Tue Sy says the Communist Party attitude towards the people is also a cause of corruption. The authoritarian, bureaucratic attitude of a benefactor is the nature of the Party and the nutrient for corruption.

He also believes that corruption is the root of other social evils, because it creates them and bring them up, eroding every traditional value and virtue.

To help readers understand a part of the corrupt nature of a regime often claiming that it has no more man exploiting man, Tue Sy cites a true story during last year flash flood in Huong Tho village, Huong Tra district, Thua Thien province.

There was a very poor family, permanent residents at a small boat, which was the only one in the flooded area. More than 80 people were saved from being drowned by the flood.
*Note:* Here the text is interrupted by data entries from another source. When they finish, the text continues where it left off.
-- ==== Sys2Proof/Laws/Primes.lean ====
section
/-! SUPPORT. Laws/Primes.lean: the two moduli are prime (spec/00_scope.md R8, R9: `it is prime`), by Lucas's criterion: a generator of
the multiplicative group and the factors of the modulus less one, each of them proved prime in the same way. -/

namespace Sys2Proof.Machine

/-- A certificate: g has order `m - 1` modulo m, where the powers of the listed pairs multiply to `m - 1`. -/
def lucasCert (m g n : Nat) (fs : List (Nat × Nat)) : Bool :=
  decide (1 < m) && decide (m ≤ 2 ^ n) && decide ((fs.map fun f => f.1 ^ f.2).prod = m - 1) &&
    decide (powMod m g (m - 1) n = 1) && fs.all fun f => decide (powMod m g ((m - 1) / f.1) n ≠ 1)

theorem prime_of_lucasCert {m g n : Nat} {fs : List (Nat × Nat)} (h : lucasCert m g n fs = true)
    (hp : ∀ f ∈ fs, f.1.Prime) : m.Prime := by
  simp only [lucasCert, Bool.and_eq_true, decide_eq_true_eq, List.all_eq_true] at h
  obtain ⟨⟨⟨⟨hm, hn⟩, hprod⟩, h1⟩, hne⟩ := h
  have hpow : ∀ e, e < m → ((powMod m g e n : Nat) : ZMod m) = (g : ZMod m) ^ e := fun e he => by
    rw [powMod_eq hm (by omega)]
    simp
  refine lucas_primality m g ?_ fun q hq hd => ?_
  · rw [← hpow _ (by omega), h1, Nat.cast_one]
  · have hmem : ∃ f ∈ fs, q = f.1 := by
      rw [← hprod] at hd
      obtain ⟨a, ha, hqa⟩ := (Nat.Prime.prime hq).dvd_prod_iff.1 hd
      obtain ⟨f, hf, rfl⟩ := List.mem_map.1 ha
      exact ⟨f, hf, (Nat.prime_dvd_prime_iff_eq hq (hp f hf)).1 (hq.dvd_of_dvd_pow hqa)⟩
    obtain ⟨f, hf, rfl⟩ := hmem
    have hlt : (m - 1) / f.1 < m := lt_of_le_of_lt (Nat.div_le_self _ _) (by omega)
    rw [← hpow _ hlt]
    intro hc
    have h2 := eq_of_cast_eq (powMod_lt hm _ _ _) hm (hc.trans Nat.cast_one.symm)
    exact hne f hf h2

theorem prime_52437899 : Nat.Prime 52437899 :=
  prime_of_lucasCert (g := 2) (n := 26)
    (fs := [(2, 1), (43, 1), (609743, 1)])
    (by decide +kernel) (by simpa using ⟨(by norm_num), (by norm_num), (by norm_num)⟩)

theorem prime_9272813673901 : Nat.Prime 9272813673901 :=
  prime_of_lucasCert (g := 2) (n := 44)
    (fs := [(2, 2), (3, 1), (5, 2), (7, 1), (7577, 1), (582767, 1)])
    (by decide +kernel) (by simpa using ⟨(by norm_num), (by norm_num), (by norm_num), (by norm_num), (by norm_num), (by norm_num)⟩)

theorem prime_1928745244171409 : Nat.Prime 1928745244171409 :=
  prime_of_lucasCert (g := 3) (n := 51)
    (fs := [(2, 4), (13, 1), (9272813673901, 1)])
    (by decide +kernel) (by simpa using ⟨(by norm_num), (by norm_num), prime_9272813673901⟩)

theorem prime_7259797099061183477 : Nat.Prime 7259797099061183477 :=
  prime_of_lucasCert (g := 2) (n := 63)
    (fs := [(2, 2), (941, 1), (1928745244171409, 1)])
    (by decide +kernel) (by simpa using ⟨(by norm_num), (by norm_num), prime_1928745244171409⟩)

theorem prime_258448776726 : Nat.Prime 2584487767265781317813 :=
  prime_of_lucasCert (g := 2) (n := 72)
    (fs := [(2, 2), (89, 1), (7259797099061183477, 1)])
    (by decide +kernel) (by simpa using ⟨(by norm_num), (by norm_num), prime_7259797099061183477⟩)

theorem prime_1686913 : Nat.Prime 1686913 :=
  prime_of_lucasCert (g := 10) (n := 21)
    (fs := [(2, 7), (3, 1), (23, 1), (191, 1)])
    (by decide +kernel) (by simpa using ⟨(by norm_num), (by norm_num), (by norm_num), (by norm_num)⟩)

theorem prime_475709467 : Nat.Prime 475709467 :=
  prime_of_lucasCert (g := 2) (n := 29)
    (fs := [(2, 1), (3, 1), (47, 1), (1686913, 1)])
    (by decide +kernel) (by simpa using ⟨(by norm_num), (by norm_num), (by norm_num), prime_1686913⟩)

theorem prime_927093389 : Nat.Prime 927093389 :=
  prime_of_lucasCert (g := 3) (n := 30)
    (fs := [(2, 2), (13, 1), (409, 1), (43591, 1)])
    (by decide +kernel) (by simpa using ⟨(by norm_num), (by norm_num), (by norm_num), (by norm_num)⟩)

theorem prime_64881703735777 : Nat.Prime 64881703735777 :=
  prime_of_lucasCert (g := 5) (n := 46)
    (fs := [(2, 5), (3, 7), (927093389, 1)])
    (by decide +kernel) (by simpa using ⟨(by norm_num), (by norm_num), prime_927093389⟩)

theorem prime_926912550821 : Nat.Prime 92691255082156974996979 :=
  prime_of_lucasCert (g := 3) (n := 77)
    (fs := [(2, 1), (3, 1), (31, 1), (467, 1), (16447, 1), (64881703735777, 1)])
    (by decide +kernel) (by simpa using ⟨(by norm_num), (by norm_num), (by norm_num), (by norm_num), (by norm_num), prime_64881703735777⟩)

theorem prime_51376543 : Nat.Prime 51376543 :=
  prime_of_lucasCert (g := 3) (n := 26)
    (fs := [(2, 1), (3, 1), (7, 1), (151, 1), (8101, 1)])
    (by decide +kernel) (by simpa using ⟨(by norm_num), (by norm_num), (by norm_num), (by norm_num), (by norm_num)⟩)

theorem prime_43670061551 : Nat.Prime 43670061551 :=
  prime_of_lucasCert (g := 7) (n := 36)
    (fs := [(2, 1), (5, 2), (17, 1), (51376543, 1)])
    (by decide +kernel) (by simpa using ⟨(by norm_num), (by norm_num), (by norm_num), prime_51376543⟩)

theorem prime_13090036741 : Nat.Prime 13090036741 :=
  prime_of_lucasCert (g := 10) (n := 34)
    (fs := [(2, 2), (3, 1), (5, 1), (11, 1), (47, 1), (421987, 1)])
    (by decide +kernel) (by simpa using ⟨(by norm_num), (by norm_num), (by norm_num), (by norm_num), (by norm_num), (by norm_num)⟩)

theorem prime_381966392739 : Nat.Prime 3819663927398918131021 :=
  prime_of_lucasCert (g := 6) (n := 72)
    (fs := [(2, 2), (3, 2), (5, 1), (19, 1), (113, 1), (755057, 1), (13090036741, 1)])
    (by decide +kernel) (by simpa using ⟨(by norm_num), (by norm_num), (by norm_num), (by norm_num), (by norm_num), (by norm_num), prime_13090036741⟩)

theorem prime_112526625215 : Nat.Prime 1125266252156850182658904441386709967 :=
  prime_of_lucasCert (g := 5) (n := 120)
    (fs := [(2, 1), (3373, 1), (43670061551, 1), (3819663927398918131021, 1)])
    (by decide +kernel) (by simpa using ⟨(by norm_num), (by norm_num), prime_43670061551, prime_381966392739⟩)

theorem prime_157784003443 : Nat.Prime 15778400344354997994418419698270088123916926905054652752758194827714659 :=
  prime_of_lucasCert (g := 2) (n := 234)
    (fs := [(2, 1), (3, 1), (53, 1), (475709467, 1), (92691255082156974996979, 1), (1125266252156850182658904441386709967, 1)])
    (by decide +kernel) (by simpa using ⟨(by norm_num), (by norm_num), (by norm_num), prime_475709467, prime_926912550821, prime_112526625215⟩)

theorem p_prime : Nat.Prime Config.p :=
  prime_of_lucasCert (g := 2) (n := 381)
    (fs := [(2, 1), (3, 2), (11, 1), (23, 1), (47, 1), (10177, 1), (859267, 1), (52437899, 1), (2584487767265781317813, 1), (15778400344354997994418419698270088123916926905054652752758194827714659, 1)])
    (by decide +kernel) (by simpa using ⟨(by norm_num), (by norm_num), (by norm_num), (by norm_num), (by norm_num), (by norm_num), (by norm_num), prime_52437899, prime_258448776726, prime_157784003443⟩)

theorem prime_2508409 : Nat.Prime 2508409 :=
  prime_of_lucasCert (g := 11) (n := 22)
    (fs := [(2, 3), (3, 4), (7, 2), (79, 1)])
    (by decide +kernel) (by simpa using ⟨(by norm_num), (by norm_num), (by norm_num), (by norm_num)⟩)

theorem prime_2529403 : Nat.Prime 2529403 :=
  prime_of_lucasCert (g := 2) (n := 22)
    (fs := [(2, 1), (3, 1), (23, 1), (18329, 1)])
    (by decide +kernel) (by simpa using ⟨(by norm_num), (by norm_num), (by norm_num), (by norm_num)⟩)

theorem prime_2653753 : Nat.Prime 2653753 :=
  prime_of_lucasCert (g := 5) (n := 22)
    (fs := [(2, 3), (3, 1), (110573, 1)])
    (by decide +kernel) (by simpa using ⟨(by norm_num), (by norm_num), (by norm_num)⟩)

theorem prime_63690073 : Nat.Prime 63690073 :=
  prime_of_lucasCert (g := 7) (n := 26)
    (fs := [(2, 3), (3, 1), (2653753, 1)])
    (by decide +kernel) (by simpa using ⟨(by norm_num), (by norm_num), prime_2653753⟩)

theorem prime_254760293 : Nat.Prime 254760293 :=
  prime_of_lucasCert (g := 2) (n := 28)
    (fs := [(2, 2), (63690073, 1)])
    (by decide +kernel) (by simpa using ⟨(by norm_num), prime_63690073⟩)

theorem r_prime : Nat.Prime Config.r :=
  prime_of_lucasCert (g := 7) (n := 255)
    (fs := [(2, 32), (3, 1), (11, 1), (19, 1), (10177, 1), (125527, 1), (859267, 1), (906349, 2), (2508409, 1), (2529403, 1), (52437899, 1), (254760293, 2)])
    (by decide +kernel) (by simpa using ⟨(by norm_num), (by norm_num), (by norm_num), (by norm_num), (by norm_num), (by norm_num), (by norm_num), (by norm_num), prime_2508409, prime_2529403, prime_52437899, prime_254760293⟩)

end Sys2Proof.Machine
end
After the catastrophe, a few government teams came to distribute relief supplies. Other people received little relief, but the poor boat family got nothing from them because they do not have the household registered book. Their extreme poverty forced them to move around the area all the time, without a permanent residence on land to have a registered book.

The grateful villagers requested the local authorities to grant the family the household registered book, but they didn't have 400,000 "dong" to bribe the local officials with. Later, some monks visited the village and helped the family with the required money. The help has been kept secret.

What Tue Sy wants to point out is not corruption but the personality of that poor family. Members of the family have silently suffered the injustice in a respectable manner, and though living in extreme poverty, they still maintain perfect human dignity.

"How many similar cases are there in this country? Those are lives in the backyard of the ruling power, in the shadow of society. If they don't speak out, who knows they are here?

"Because our country is in such a plight, our people have to suffer much sorrow and disgrace. As to the intellects, who earn great respect of the Vietnamese by traditions, the utmost shamefulness is that they are unable to speak out against all indignation and sufferings of the oppressed people."

"In Vietnam today, the pens of ones who may write are bent; those of ones who want to write are broken," Tue Sy comments.

He concludes: "However I am well aware of one thing that is written in history book: True intellects in Vietnam never show cowardice."

The letter is dated May 13, 2000, from Quang Huong Monastery, Saigon, Vietnam.